# Exercise details
Your answer should consist solely of the lines from the first line of the data through the line with "-- acc.2 is", each reproduced exactly.

● ● ●

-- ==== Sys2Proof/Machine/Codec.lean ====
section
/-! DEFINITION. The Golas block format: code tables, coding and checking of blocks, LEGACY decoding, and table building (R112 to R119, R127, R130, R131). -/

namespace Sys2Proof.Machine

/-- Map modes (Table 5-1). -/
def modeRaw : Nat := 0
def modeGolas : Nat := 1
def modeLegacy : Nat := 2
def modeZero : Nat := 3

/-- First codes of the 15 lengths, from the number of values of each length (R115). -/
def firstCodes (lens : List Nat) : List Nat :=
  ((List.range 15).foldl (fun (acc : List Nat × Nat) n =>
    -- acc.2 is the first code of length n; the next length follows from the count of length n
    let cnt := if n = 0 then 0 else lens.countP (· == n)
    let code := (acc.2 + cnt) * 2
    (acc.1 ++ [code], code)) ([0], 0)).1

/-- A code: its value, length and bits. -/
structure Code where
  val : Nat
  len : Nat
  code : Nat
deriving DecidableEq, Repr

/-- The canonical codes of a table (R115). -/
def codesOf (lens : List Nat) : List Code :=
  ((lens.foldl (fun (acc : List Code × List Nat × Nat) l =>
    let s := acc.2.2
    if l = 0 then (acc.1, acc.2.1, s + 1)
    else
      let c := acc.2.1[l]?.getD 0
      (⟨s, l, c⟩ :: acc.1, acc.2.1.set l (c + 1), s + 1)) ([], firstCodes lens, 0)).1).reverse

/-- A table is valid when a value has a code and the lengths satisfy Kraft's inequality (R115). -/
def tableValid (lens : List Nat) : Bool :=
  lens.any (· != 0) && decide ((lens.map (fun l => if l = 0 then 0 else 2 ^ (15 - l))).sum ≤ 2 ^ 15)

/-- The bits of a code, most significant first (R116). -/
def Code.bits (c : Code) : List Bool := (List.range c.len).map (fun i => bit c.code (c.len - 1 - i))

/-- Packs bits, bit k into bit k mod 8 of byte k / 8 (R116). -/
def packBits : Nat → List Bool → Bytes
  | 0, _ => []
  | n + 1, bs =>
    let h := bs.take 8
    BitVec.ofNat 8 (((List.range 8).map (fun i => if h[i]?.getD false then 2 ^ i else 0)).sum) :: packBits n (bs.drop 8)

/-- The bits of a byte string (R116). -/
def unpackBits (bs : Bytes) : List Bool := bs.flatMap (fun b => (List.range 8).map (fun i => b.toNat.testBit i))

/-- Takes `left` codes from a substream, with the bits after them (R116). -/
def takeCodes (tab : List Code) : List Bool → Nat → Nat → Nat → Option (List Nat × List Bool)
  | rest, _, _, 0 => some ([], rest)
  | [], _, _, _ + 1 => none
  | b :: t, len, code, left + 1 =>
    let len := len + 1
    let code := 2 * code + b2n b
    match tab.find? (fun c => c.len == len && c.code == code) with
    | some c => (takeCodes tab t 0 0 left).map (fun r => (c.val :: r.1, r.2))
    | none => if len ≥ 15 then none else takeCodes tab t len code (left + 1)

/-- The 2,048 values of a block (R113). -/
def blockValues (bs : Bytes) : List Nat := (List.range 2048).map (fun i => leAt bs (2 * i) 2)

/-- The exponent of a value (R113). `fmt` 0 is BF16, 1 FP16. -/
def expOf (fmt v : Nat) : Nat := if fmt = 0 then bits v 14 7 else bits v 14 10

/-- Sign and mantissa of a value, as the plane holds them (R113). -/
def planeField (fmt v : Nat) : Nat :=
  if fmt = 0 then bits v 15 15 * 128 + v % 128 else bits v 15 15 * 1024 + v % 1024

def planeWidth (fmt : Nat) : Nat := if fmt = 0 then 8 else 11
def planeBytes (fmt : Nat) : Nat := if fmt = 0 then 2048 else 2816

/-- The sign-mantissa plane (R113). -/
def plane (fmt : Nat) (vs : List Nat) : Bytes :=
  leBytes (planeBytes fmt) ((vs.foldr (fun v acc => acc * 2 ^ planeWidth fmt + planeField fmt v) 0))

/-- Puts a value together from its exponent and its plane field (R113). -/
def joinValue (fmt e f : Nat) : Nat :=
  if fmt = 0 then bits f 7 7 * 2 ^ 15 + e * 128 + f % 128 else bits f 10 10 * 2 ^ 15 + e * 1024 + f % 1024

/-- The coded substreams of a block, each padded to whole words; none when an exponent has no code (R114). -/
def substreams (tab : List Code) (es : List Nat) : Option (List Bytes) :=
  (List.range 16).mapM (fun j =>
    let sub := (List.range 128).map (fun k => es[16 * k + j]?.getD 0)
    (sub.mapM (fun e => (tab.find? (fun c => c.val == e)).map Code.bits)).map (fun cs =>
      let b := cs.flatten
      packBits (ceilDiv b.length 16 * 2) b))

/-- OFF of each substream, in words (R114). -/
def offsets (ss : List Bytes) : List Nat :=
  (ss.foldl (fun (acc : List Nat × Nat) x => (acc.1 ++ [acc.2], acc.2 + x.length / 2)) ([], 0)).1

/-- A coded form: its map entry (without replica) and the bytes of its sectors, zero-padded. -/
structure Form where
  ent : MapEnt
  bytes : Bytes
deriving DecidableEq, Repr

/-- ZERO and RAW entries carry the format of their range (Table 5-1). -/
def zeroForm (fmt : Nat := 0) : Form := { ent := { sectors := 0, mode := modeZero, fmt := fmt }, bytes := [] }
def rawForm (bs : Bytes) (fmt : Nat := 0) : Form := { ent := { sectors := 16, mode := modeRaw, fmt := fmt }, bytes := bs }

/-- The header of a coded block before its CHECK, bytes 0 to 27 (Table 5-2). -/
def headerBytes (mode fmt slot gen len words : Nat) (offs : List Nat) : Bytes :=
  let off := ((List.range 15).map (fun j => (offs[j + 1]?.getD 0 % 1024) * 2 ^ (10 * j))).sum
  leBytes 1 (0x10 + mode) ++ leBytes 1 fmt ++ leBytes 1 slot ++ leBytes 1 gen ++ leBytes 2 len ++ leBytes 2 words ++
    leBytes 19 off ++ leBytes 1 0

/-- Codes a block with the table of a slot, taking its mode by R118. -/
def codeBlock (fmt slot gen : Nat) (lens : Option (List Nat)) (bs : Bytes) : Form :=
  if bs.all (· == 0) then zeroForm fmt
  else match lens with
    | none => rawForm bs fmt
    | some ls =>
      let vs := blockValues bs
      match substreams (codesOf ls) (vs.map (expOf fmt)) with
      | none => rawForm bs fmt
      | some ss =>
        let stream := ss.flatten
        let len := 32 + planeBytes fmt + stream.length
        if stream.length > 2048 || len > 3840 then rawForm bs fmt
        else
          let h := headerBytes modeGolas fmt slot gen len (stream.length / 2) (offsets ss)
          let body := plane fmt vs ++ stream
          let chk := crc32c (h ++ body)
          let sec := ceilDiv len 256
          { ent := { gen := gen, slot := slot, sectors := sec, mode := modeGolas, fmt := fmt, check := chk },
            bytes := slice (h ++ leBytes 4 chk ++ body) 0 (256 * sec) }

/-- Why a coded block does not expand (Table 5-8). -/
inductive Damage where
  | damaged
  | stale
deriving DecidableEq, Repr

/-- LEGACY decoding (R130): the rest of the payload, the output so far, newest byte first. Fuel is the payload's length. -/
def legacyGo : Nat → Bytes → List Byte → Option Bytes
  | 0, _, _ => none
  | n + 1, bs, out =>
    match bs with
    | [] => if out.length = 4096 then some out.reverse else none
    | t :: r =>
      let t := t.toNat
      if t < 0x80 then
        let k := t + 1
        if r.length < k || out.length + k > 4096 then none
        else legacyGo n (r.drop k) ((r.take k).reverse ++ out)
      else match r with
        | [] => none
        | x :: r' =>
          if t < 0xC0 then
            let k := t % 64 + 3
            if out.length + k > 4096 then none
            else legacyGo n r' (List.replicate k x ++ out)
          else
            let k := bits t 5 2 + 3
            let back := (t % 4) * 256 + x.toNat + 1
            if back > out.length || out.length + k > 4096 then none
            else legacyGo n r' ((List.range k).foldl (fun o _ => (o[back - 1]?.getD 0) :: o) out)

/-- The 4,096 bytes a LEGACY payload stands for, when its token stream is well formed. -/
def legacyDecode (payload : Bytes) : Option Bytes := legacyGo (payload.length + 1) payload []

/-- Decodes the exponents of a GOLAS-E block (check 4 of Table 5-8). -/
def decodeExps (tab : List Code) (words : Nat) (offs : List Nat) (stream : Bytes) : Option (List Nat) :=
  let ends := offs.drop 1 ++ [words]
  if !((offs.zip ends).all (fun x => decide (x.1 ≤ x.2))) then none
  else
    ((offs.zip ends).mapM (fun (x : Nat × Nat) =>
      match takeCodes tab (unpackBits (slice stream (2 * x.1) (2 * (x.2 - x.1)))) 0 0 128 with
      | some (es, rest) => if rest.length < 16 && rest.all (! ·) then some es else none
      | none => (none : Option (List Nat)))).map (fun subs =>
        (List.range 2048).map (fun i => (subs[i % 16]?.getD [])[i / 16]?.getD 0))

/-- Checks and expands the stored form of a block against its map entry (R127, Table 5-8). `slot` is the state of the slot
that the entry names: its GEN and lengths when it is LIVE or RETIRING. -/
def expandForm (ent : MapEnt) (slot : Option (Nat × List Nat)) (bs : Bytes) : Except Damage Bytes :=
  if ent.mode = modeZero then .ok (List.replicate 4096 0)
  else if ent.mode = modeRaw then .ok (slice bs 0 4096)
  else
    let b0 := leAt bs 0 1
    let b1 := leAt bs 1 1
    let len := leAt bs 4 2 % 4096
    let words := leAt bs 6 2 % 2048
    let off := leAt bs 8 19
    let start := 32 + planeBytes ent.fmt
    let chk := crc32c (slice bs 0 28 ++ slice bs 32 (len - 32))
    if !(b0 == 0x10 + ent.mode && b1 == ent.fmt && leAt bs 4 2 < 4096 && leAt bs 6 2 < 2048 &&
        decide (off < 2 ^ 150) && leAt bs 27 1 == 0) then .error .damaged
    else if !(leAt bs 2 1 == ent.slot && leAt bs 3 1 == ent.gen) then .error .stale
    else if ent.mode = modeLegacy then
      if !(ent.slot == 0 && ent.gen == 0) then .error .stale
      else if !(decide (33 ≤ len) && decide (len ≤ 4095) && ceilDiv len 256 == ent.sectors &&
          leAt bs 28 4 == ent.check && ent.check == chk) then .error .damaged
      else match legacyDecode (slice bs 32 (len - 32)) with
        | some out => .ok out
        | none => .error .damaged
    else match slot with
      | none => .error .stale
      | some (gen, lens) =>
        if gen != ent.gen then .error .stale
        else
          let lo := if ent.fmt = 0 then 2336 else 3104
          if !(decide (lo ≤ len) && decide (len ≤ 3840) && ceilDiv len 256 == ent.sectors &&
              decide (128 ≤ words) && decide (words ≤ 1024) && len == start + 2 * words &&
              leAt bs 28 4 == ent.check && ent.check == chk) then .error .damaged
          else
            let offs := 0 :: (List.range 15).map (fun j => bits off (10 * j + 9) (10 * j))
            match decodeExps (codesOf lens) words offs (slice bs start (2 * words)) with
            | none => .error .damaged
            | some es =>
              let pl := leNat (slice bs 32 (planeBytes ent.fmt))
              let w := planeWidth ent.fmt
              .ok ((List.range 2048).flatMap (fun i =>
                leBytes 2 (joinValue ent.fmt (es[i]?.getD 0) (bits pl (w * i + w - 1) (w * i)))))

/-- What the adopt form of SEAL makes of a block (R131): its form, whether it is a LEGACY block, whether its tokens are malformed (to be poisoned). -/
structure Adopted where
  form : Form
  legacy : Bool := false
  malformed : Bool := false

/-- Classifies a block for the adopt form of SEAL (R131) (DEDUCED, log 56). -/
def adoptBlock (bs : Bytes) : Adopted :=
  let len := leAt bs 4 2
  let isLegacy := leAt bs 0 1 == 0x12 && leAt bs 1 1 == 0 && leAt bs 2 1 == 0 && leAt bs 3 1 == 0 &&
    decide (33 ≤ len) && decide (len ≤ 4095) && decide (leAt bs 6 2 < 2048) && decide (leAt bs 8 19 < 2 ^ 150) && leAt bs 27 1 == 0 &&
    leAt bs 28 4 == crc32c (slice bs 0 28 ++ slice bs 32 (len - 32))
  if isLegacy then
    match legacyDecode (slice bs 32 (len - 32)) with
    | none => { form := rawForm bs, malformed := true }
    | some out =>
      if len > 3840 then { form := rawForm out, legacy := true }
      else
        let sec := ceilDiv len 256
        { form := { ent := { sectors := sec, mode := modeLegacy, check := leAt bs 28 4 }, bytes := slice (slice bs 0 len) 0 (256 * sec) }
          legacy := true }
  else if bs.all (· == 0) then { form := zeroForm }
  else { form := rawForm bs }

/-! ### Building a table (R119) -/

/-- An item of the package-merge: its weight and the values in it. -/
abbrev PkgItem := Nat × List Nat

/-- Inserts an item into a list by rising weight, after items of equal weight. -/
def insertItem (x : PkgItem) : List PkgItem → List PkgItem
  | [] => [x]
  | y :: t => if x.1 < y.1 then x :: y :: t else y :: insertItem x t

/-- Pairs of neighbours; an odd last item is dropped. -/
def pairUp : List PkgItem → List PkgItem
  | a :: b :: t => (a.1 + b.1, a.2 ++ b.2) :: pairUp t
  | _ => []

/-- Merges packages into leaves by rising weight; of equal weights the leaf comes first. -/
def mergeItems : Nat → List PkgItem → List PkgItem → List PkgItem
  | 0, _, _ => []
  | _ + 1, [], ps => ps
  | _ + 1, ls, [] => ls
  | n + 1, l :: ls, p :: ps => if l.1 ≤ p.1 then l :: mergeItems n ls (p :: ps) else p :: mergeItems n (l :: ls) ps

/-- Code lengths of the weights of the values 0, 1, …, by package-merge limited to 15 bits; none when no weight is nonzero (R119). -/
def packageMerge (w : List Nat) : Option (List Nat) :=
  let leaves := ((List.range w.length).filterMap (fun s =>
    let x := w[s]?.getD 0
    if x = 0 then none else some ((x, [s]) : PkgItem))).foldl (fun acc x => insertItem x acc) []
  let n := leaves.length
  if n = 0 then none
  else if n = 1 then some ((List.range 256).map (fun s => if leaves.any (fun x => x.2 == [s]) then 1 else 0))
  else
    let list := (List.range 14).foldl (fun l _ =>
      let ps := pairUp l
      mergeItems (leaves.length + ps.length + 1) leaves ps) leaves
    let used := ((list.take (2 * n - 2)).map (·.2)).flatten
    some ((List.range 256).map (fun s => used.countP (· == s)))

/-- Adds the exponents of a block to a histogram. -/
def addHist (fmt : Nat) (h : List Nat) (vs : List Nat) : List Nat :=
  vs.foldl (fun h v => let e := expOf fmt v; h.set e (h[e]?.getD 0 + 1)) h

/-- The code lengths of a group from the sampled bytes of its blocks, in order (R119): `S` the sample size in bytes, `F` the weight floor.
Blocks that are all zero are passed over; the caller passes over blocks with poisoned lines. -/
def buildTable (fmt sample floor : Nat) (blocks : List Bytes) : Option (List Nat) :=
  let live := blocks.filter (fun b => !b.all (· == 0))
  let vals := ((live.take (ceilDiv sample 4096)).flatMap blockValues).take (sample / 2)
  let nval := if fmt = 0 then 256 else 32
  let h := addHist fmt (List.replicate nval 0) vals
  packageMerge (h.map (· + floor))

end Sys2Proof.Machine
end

● ● ●

# Solution for this exercise
-- ==== Sys2Proof/Machine/Codec.lean ====
section
/-! DEFINITION. The Golas block format: code tables, coding and checking of blocks, LEGACY decoding, and table building (R112 to R119, R127, R130, R131). -/

namespace Sys2Proof.Machine

/-- Map modes (Table 5-1). -/
def modeRaw : Nat := 0
def modeGolas : Nat := 1
def modeLegacy : Nat := 2
def modeZero : Nat := 3

/-- First codes of the 15 lengths, from the number of values of each length (R115). -/
def firstCodes (lens : List Nat) : List Nat :=
  ((List.range 15).foldl (fun (acc : List Nat × Nat) n =>
    -- acc.2 is the first code of length n; the next length follows from the count of length n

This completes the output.